Firstly, planning permission will not be granted unless developers can demonstrate that their buildings are designed with fire safety in mind. This must include site layout, water supplies and access for emergency fire vehicles.

Secondly, the Building Safety Regulator will prevent construction unless a control plan has been put in place. This must include reporting on safety concerns; a fire and emergency file and a signed declaration that building safety risk will be managed properly throughout the construction.

Thirdly, the Building Safety Regulator will not release the final certificate until they receive a declaration, co-signed by the client, principal designer and principal contractor, confirming the building complies with the building regulations.

There will be a new regulatory regime for residential buildings at least seven storeys or 18 metres. This will include mandatory registration with the Building Safety Regulator of building inspectors, building control approvers and occupied high-rise residential buildings.

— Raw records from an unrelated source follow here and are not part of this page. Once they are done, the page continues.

/-- Rows of indices 0x6F00 to 0x6FFF. -/
def objRows6F : List ObjRow := [
   ⟨0x6F0001, 1, 1, 9, 1, 0, 8, 0, 0, 18446744073709551615⟩,
   ⟨0x6F0002, 1, 1, 8, 1, 0, 4, 0, 0, 4294967295⟩,
   ⟨0x6F0003, 1, 1, 8, 1, 0, 4, 0, 0, 4294967295⟩,
   ⟨0x6F0004, 1, 1, 8, 1, 0, 4, 0, 0, 4294967295⟩,
   ⟨0x6F0005, 1, 1, 9, 1, 0, 8, 0, 0, 18446744073709551615⟩,
   ⟨0x6F0006, 1, 1, 9, 1, 0, 8, 0, 0, 18446744073709551615⟩,
   ⟨0x6F0007, 1, 1, 9, 1, 0, 8, 0, 0, 18446744073709551615⟩,
   ⟨0x6F0008, 1, 1, 9, 1, 0, 8, 0, 0, 18446744073709551615⟩,
   ⟨0x6F0009, 1, 1, 9, 1, 0, 8, 0, 0, 18446744073709551615⟩]

/-- Rows of indices 0x7000 to 0x70FF. -/
def objRows70 : List ObjRow := [
   ⟨0x700001, 1, 1, 8, 1, 0, 4, 0, 0, 4294967295⟩,
   ⟨0x700002, 1, 1, 8, 1, 0, 4, 0, 0, 4294967295⟩,
   ⟨0x700003, 1, 1, 8, 3, 4, 4, 0, 0, 4294967295⟩,
   ⟨0x700004, 1, 1, 15, 1, 0, 64, 0, 0, 0⟩,
   ⟨0x700005, 1, 1, 6, 2, 0, 1, 0, 1, 1⟩]

/-- Rows of indices 0x9000 to 0x90FF. -/
def objRows90 : List ObjRow := [
   ⟨0x900001, 1, 1, 8, 1, 8, 4, 0, 0, 4294967295⟩,
   ⟨0x900002, 1, 1, 15, 1, 8, 32, 0, 0, 0⟩,
   ⟨0x900003, 1, 1, 9, 1, 8, 8, 0, 0, 18446744073709551615⟩,
   ⟨0x900004, 1, 1, 15, 1, 8, 32, 0, 0, 0⟩,
   ⟨0x900005, 1, 1, 6, 1, 8, 1, 0, 0, 2⟩,
   ⟨0x900006, 1, 1, 8, 1, 8, 4, 0, 0, 4294967295⟩,
   ⟨0x901001, 1, 1, 9, 1, 8, 8, 0, 0, 18446744073709551615⟩,
   ⟨0x901002, 1, 1, 8, 1, 8, 4, 0, 0, 4294967295⟩,
   ⟨0x901003, 1, 1, 8, 1, 8, 4, 0, 0, 4294967295⟩,
   ⟨0x901004, 1, 1, 8, 1, 8, 4, 0, 0, 4294967295⟩,
   ⟨0x901005, 1, 1, 3, 1, 8, 2, 0, (-32768), 32767⟩,
   ⟨0x902001, 1, 1, 9, 1, 8, 8, 0, 0, 18446744073709551615⟩,
   ⟨0x902002, 1, 1, 4, 1, 8, 4, 0, (-2147483648), 2147483647⟩,
   ⟨0x902003, 1, 1, 8, 1, 8, 4, 0, 0, 2000000⟩,
   ⟨0x902004, 1, 1, 8, 1, 8, 4, 0, 0, 4294967295⟩,
   ⟨0x902005, 1, 1, 6, 1, 8, 1, 0, 0, 2⟩,
   ⟨0x902006, 1, 1, 7, 1, 8, 2, 0, 0, 65535⟩,
   ⟨0x903001, 1, 1, 7, 1, 8, 2, 32, 0, 256⟩,
   ⟨0x903002, 1, 1, 6, 1, 8, 1, 0, 1, 2⟩,
   ⟨0x903003, 1, 1, 7, 1, 8, 2, 0, 0, 65535⟩,
   ⟨0x903004, 1, 1, 7, 1, 8, 2, 0, 0, 65535⟩,
   ⟨0x903005, 1, 1, 9, 1, 8, 8, 0, 0, 18446744073709551615⟩,
   ⟨0x903006, 1, 1, 8, 1, 8, 4, 0, 0, 4294967295⟩,
   ⟨0x903007, 1, 1, 6, 1, 8, 1, 0, 0, 2⟩,
   ⟨0x903008, 1, 1, 7, 1, 8, 2, 0, 0, 65535⟩,
   ⟨0x904001, 1, 1, 8, 1, 8, 4, 0, 0, 4294967295⟩,
   ⟨0x904002, 1, 1, 8, 1, 8, 4, 0, 0, 4294967295⟩,
   ⟨0x904003, 1, 1, 15, 1, 24, 0, 0, 0, 0⟩,
   ⟨0x904004, 1, 1, 15, 1, 24, 0, 0, 0, 0⟩,
   ⟨0x904005, 1, 1, 8, 1, 8, 4, 0, 0, 4294967295⟩,
   ⟨0x904006, 1, 1, 8, 1, 8, 4, 0, 0, 4294967295⟩,
   ⟨0x904007, 1, 1, 8, 1, 8, 4, 0, 0, 4294967295⟩]

/-- Every object row of the dictionary. -/
def objRows : List ObjRow :=
  objRows10 ++ objRows11 ++ objRows12 ++ objRows13 ++ objRows20 ++ objRows21 ++ objRows22 ++ objRows23 ++ objRows24 ++ objRows25 ++ objRows26 ++ objRows27 ++ objRows28 ++ objRows29 ++ objRows2A ++ objRows2B ++ objRows2C ++ objRows2D ++ objRows2E ++ objRows2F ++ objRows30 ++ objRows40 ++ objRows41 ++ objRows50 ++ objRows60 ++ objRows61 ++ objRows62 ++ objRows63 ++ objRows64 ++ objRows65 ++ objRows66 ++ objRows67 ++ objRows68 ++ objRows69 ++ objRows6A ++ objRows6B ++ objRows6C ++ objRows6D ++ objRows6E ++ objRows6F ++ objRows70 ++ objRows90

/-- Rows of the objects whose index has high byte `h`; tenants take indices 0x5000 to 0x5FFF. -/
def objRowsAt (h : Nat) : List ObjRow :=
  match h with
  | 0x10 => objRows10
  | 0x11 => objRows11
  | 0x12 => objRows12
  | 0x13 => objRows13
  | 0x20 => objRows20
  | 0x21 => objRows21
  | 0x22 => objRows22
  | 0x23 => objRows23
  | 0x24 => objRows24
  | 0x25 => objRows25
  | 0x26 => objRows26
  | 0x27 => objRows27
  | 0x28 => objRows28
  | 0x29 => objRows29
  | 0x2A => objRows2A
  | 0x2B => objRows2B
  | 0x2C => objRows2C
  | 0x2D => objRows2D
  | 0x2E => objRows2E
  | 0x2F => objRows2F
  | 0x30 => objRows30
  | 0x40 => objRows40
  | 0x41 => objRows41
  | 0x50 => objRows50
  | 0x60 => objRows60
  | 0x61 => objRows61
  | 0x62 => objRows62
  | 0x63 => objRows63
  | 0x64 => objRows64
  | 0x65 => objRows65
  | 0x66 => objRows66
  | 0x67 => objRows67
  | 0x68 => objRows68
  | 0x69 => objRows69
  | 0x6A => objRows6A
  | 0x6B => objRows6B
  | 0x6C => objRows6C
  | 0x6D => objRows6D
  | 0x6E => objRows6E
  | 0x6F => objRows6F
  | 0x70 => objRows70
  | 0x90 => objRows90
  | _ => []

/-- The row that describes a key. -/
def objRow (k : Nat) : Option ObjRow :=
  let h := k / 0x10000
  (objRowsAt (if 0x50 ≤ h ∧ h ≤ 0x5F then 0x50 else h)).find? (fun r =>
    if r.reps = 1 then decide (r.key ≤ k ∧ k < r.key + r.n)
    else
      let stride := if r.reps = 16 then 0x1000 else 0x100
      decide (r.key ≤ k ∧ (k - r.key) % stride = 0 ∧ (k - r.key) / stride < r.reps))

/-- Default priorities of arbiter class 0 (R120). -/
def arbDieDefault (r : Nat) : Nat := [5, 4, 4, 4, 4, 4, 4, 1].getD r 0

/-- Default priorities of arbiter class 2 (R120). -/
def arbHubDefault (r : Nat) : Nat := if r < 29 then 4 else [6, 7, 2, 3].getD (r - 29) 0

/-- Default of an object of integer type (R277); 0 where the tables give none (DESIGN CHOICE, log entry 2). -/
def objDefault (k : Nat) : Nat :=
  if Obj.arbDiePrioShadowR ≤ k ∧ k < Obj.arbDiePrioShadowR + 8 then arbDieDefault (k - Obj.arbDiePrioShadowR)
  else if Obj.arbDiePrioR ≤ k ∧ k < Obj.arbDiePrioR + 8 then arbDieDefault (k - Obj.arbDiePrioR)
  else if Obj.arbHubPrioShadowR ≤ k ∧ k < Obj.arbHubPrioShadowR + 33 then arbHubDefault (k - Obj.arbHubPrioShadowR)
  else if Obj.arbHubPrioR ≤ k ∧ k < Obj.arbHubPrioR + 33 then arbHubDefault (k - Obj.arbHubPrioR)
  else if Obj.calSetTempK ≤ k ∧ k < Obj.calSetTempK + 5 then [30, 50, 70, 85, 100].getD (k - Obj.calSetTempK) 0
  else match objRow k with
    | some r => if r.key = Obj.slotJob then (k - r.key) / 0x1000 + 1 else r.dflt
    | none => 0

/-- The written value of an object, its default where nothing was written. -/
def State.obj (s : State) (k : Nat) : Nat :=
  match tfind k s.od with
  | some v => v.toNat
  | none => objDefault k

/-- The same, read as two's complement of 64 bits. -/
def State.objI (s : State) (k : Nat) : Int := signedAt 64 (s.obj k)

/-- Give an object a value. -/
def State.setObj (s : State) (k v : Nat) : State := { s with od := tset k (BitVec.ofNat 64 v) s.od }

/-- Give a signed object a value. -/
def State.setObjI (s : State) (k : Nat) (v : Int) : State := s.setObj k (wrapTo 64 v)

/-- Width of the counter at a key, in bits; 64 where it is no integer object. -/
def objBits (k : Nat) : Nat := match objRow k with | some r => if r.len = 0 then 64 else 8 * r.len | none => 64

/-- Add to a counter, which wraps at its width (log entry 3). -/
def State.count (s : State) (k n : Nat) : State := s.setObj k ((s.obj k + n) % 2 ^ objBits k)

/-- The written bytes of a DOMAIN or VISIBLE_STRING object. -/
def State.objB (s : State) (k : Nat) : Bytes := tget [] k s.odb

/-- Give a DOMAIN object its bytes. -/
def State.setObjB (s : State) (k : Nat) (b : Bytes) : State := { s with odb := tset k b s.odb }

/-- Key of slot object `base` for slot s (0x4000 + 0x10 × s, R255). -/
def slotKey (base slot : Nat) : Nat := base + 0x1000 * slot

/-- Key of tenant object `base` for tenant t (0x5000 + t, R255). -/
def tenantKeyOf (base t : Nat) : Nat := base + 0x100 * t

end Sys2Proof.Machine
end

Building owners will be obliged to manage building safety risks on an ongoing basis. This will include a residents’ engagement strategy explaining how they will enable resident participation in decision-making about their building. Residents will themselves be obliged comply with requests for information and not act in a way that creates risks to safety.

In light of the pending secondary legislation, it will be important for brokers who advise developers to have some knowledge and keep updated of what steps their clients will have to go through both to get planning permission and to complete their building as it may well affect what finance they can get.

Similarly, those looking to buy a residential block, or just an apartment within one, would be well advised to know what additional information they ought to be requesting before they go ahead with the purchase.

Ultimately, this long-awaited Act should make it safer and less costly for home and building owners, particularly if they require fire safety-related work carried out on their buildings.